RAKOFF, District Judge.

During the course of this important litigation, familiarity with which is here assumed, see generally JPMorgan Chase Bank v. Liberty Mutual Ins. Co., 189 F.Supp.2d 24 (S.D.N.Y.2002), the Court has had occasion to rule telephonically on a sizable number of discovery disputes raised by the able counsel representing the respective parties, without having any occasion to reduce the rulings to writing. It may be helpful, however, to elaborate in a brief memorandum the reasons for one of the Court’s rulings conveyed during a telephone conference on September 5, 2002, since it relates to a mistaken belief about depositions generally, and about depositions sought pursuant to Fed.R.Civ.P. 30(b)(6) in particular, that appears to arise with some frequency. In a nutshell, depositions, including 30(b)(6) depositions, are designed to discover facts, not contentions or legal theories, which, to the extent discoverable at all prior to trial, must be discovered by other means.
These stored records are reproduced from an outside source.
-- ==== Sys2Proof/Machine/ChannelFaults.lean ====
section
/-! DEFINITION. Chapter 10: channels of HBM4 stacks and DDR5 DIMMs that fail, and scrubbing (R247, R260 to R263). -/

namespace Sys2Proof.Machine

/-- The writes held for a fill inside a range that has become absent complete with a status (R260, R262, R263). -/
def dropHeld (p : Pkg) (base n : Nat) (status : Nat → Nat) : Pkg :=
  let inside := fun (t : Txn) => decide (base ≤ t.addr) && decide (t.addr < base + n)
  (p.tm.held.filter inside).foldl (fun p t => completeHere p t (status t.addr))
    { p with tm := { p.tm with held := p.tm.held.filter (fun t => !inside t) } }

/-- Forgets the bad lines of a stack or of a channel (R260). -/
def forgetBadLines (p : Pkg) (ddr : Bool) (unit : Nat) : Pkg :=
  { p with tm := { p.tm with badLines := p.tm.badLines.filter (fun e =>
      if ddr then e.1 != 0x400 + unit else decide (0x400 ≤ e.1) || e.1 / 32 != unit) } }

/-- STACK_FAILURE (R262): a second channel fails: every offset is absent, and the region is fenced with 0x0A04 (R45). What is queued for the
channel completes with 0x0A02 (R260), the rest of the stack's with 0x0A04. -/
def failStack (p : Pkg) (s ch : Nat) : Pkg :=
  let pp := (partOfRegion p s).getD 0xFF
  let p := recordHistory p 4 1 (ch * 256 + s) 0x0A10 (if pp < 12 then stepOf p pp else 0)
  let p := wrAt (wr (raise p 0x0A10 pp (ch * 256 + s) 0) Ix.hbStackState s 4) Ix.hbChannelState s ch 1
  let p := dropHeld { p with tm := { p.tm with poisonFill := tdel p.tm.poisonFill s } } (s * 0x001000000000) 0x001000000000
    (fun a => if hbChannel p s (a % 0x001000000000) = ch then 0x0A02 else 0x0A04)
  fenceRegion (reportLoss p pp 2 0 s (s * 0x001000000000) 0x001000000000) s 0x0A04

/-- CHANNEL_FAILURE (R260 to R263): of a DDR5 channel, or of one channel of an HBM4 stack. A channel that is empty, or has failed
already, cannot fail. -/
def failChannel (p : Pkg) (ddr : Bool) (unit ch : Nat) : Pkg :=
  let p := forgetBadLines p ddr unit
  if ddr then
    if rd p Ix.ddChannelState unit ≤ 1 then
      failDdr (dropHeld p (0x010000000000 + unit * 0x002000000000) 0x002000000000 (fun _ => 0x0B02)) unit
    else p
  else if 12 ≤ unit ∨ regionHidden p unit = true ∨ rdAt p Ix.hbChannelState unit ch = 1 then p
  else match rd p Ix.hbStackState unit with
    | 0 => failHbmFirst p unit ch
    | 2 => failStack p unit ch
    | 3 => failStack p unit ch
    | _ => p

/-- Whether the lines of one channel in which reads found uncorrectable words lie in enough numbers within the window
(R260). -/
def linesFail (p : Pkg) (e : Nat × List (Nat × Nat)) : Bool :=
  let ddr := decide (0x400 ≤ e.1)
  let window := 1000000 * (if ddr then rd p Ix.ddChannelFailWindowMs 0 else rd p Ix.hbChannelFailWindowMs 0)
  let lines := if ddr then rd p Ix.ddChannelFailLines 0 else rd p Ix.hbChannelFailLines 0
  decide (lines ≤ (e.2.filter (fun l => decide (p.now ≤ l.2 + window))).length)

/-- Fails every channel whose reads have met the first case of R260. -/
def failBadChannels (p : Pkg) : Pkg :=
  (p.tm.badLines.filter (linesFail p)).foldl (fun p e =>
    if 0x400 ≤ e.1 then failChannel p true (e.1 - 0x400) 0 else failChannel p false (e.1 / 32) (e.1 % 32)) p

/-- One word that a scrub meets (R247): a corrected word is rewritten clean and counted, an uncorrectable one is rewritten as
poisoned; a poisoned one is counted and stays, its one-bit error corrected (R245). -/
def scrubWord (p : Pkg) (e : Nat × StoredWord) : Pkg :=
  match decodeWord e.2 with
  | .data d corrected =>
    if corrected then countMoved (countWord { p with mem := storeWord p.mem e.1 (encodeWord d) } (4 * e.1) 0) (4 * e.1) 4 else p
  | .poisoned corrected =>
    let p := countWord { p with mem := poisonAt p.mem e.1 } (4 * e.1) 2
    if corrected then countMoved (countWord p (4 * e.1) 0) (4 * e.1) 4 else p
  | .uncorrectable => noteBadLine (countMoved (countWord { p with mem := poisonAt p.mem e.1 } (4 * e.1) 1) (4 * e.1) 4) (4 * e.1)

/-- SCRUB_PASS (R247): every line of a stack or DIMM is read once and counted; words that a poison fill has passed over read as poison. Words below a zero fill's or above a poison fill's frontier
hold what the fill makes them. -/
def scrub (p : Pkg) (ddr : Bool) (unit : Nat) : Pkg :=
  let off := if ddr then rd p Ix.ddScrubPeriodH 0 == 0 || rd p Ix.ddChannelState unit != 0
    else decide (12 ≤ unit) || rd p Ix.hbScrubPeriodH unit == 0 || regionHidden p unit || rd p Ix.hbStackState unit == 4
  if off then p
  else
    let base := if ddr then 0x010000000000 + unit * 0x002000000000 else unit * 0x001000000000
    let n := if ddr then 0x002000000000 else 0x001000000000
    let size := if !ddr && rd p Ix.hbStackState unit != 0 then 62 * 2 ^ 30 else n
    let raw := p.mem.raw.filter (fun e => decide (base ≤ 4 * e.1) && decide (4 * e.1 < base + size))
    let fills := p.mem.fills.filter (fun f => decide (base ≤ f.1) && decide (f.1 < base + size))
    let filled := (fills.map (·.2 / 4)).sum - (raw.filter (fun e => inFill p.mem e.1)).length
    let p := countMoved (bump p (if ddr then Ix.ddPoisonReads else Ix.hbPoisonReads) unit filled) base size
    raw.foldl scrubWord p

end Sys2Proof.Machine
end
By way of brief background, plaintiff initiated this litigation by seeking a declaration that defendants were liable on certain surety bonds they had issued guaranteeing certain performance contracts, because the condition precedent to payment had been met, to wit, the failure of the obligor (Enron Corporation) to perform on the contracts. Defendants answered that the performance contracts were part of otherwise undisclosed [363]*363circular transactions that, when revealed in their entirety, were nothing more than disguised loans that the defendants could not and would not have insured if they had known the full facts. Plaintiff responded in turn that even assuming arguendo that the insured contracts were disguised loans, defendants knew enough of the underlying facts when defendants issued their bonds to internally question the insurability of the contracts' and yet they still gave unqualified guarantees.

Against this background, plaintiff sought, pursuant to Rule 30(b)(6), to compel each defendant surety company to produce a witness who would identify those facts each defendant had learned after issuing the surety bonds that led that defendant to now claim that the purported performance contracts were actually disguised loans. For example, plaintiffs first request sought: “The facts discovered or learned by defendant ... on or after September 29, 1998, which convert or otherwise change the ... [Qorward [s]ale [cjontract, dated December 18, 1997, ... between [Enron Corporation and Mahonia Limited] for which [the defendant] issued a[ ] ... [s]urety [b]ond, dated September 29, 1998, from a performance obligation to a loan .... ” Plaintiffs Letter Brief in Support of Motion to Compel, Ex. A at 1-2 (Notice of Deposition).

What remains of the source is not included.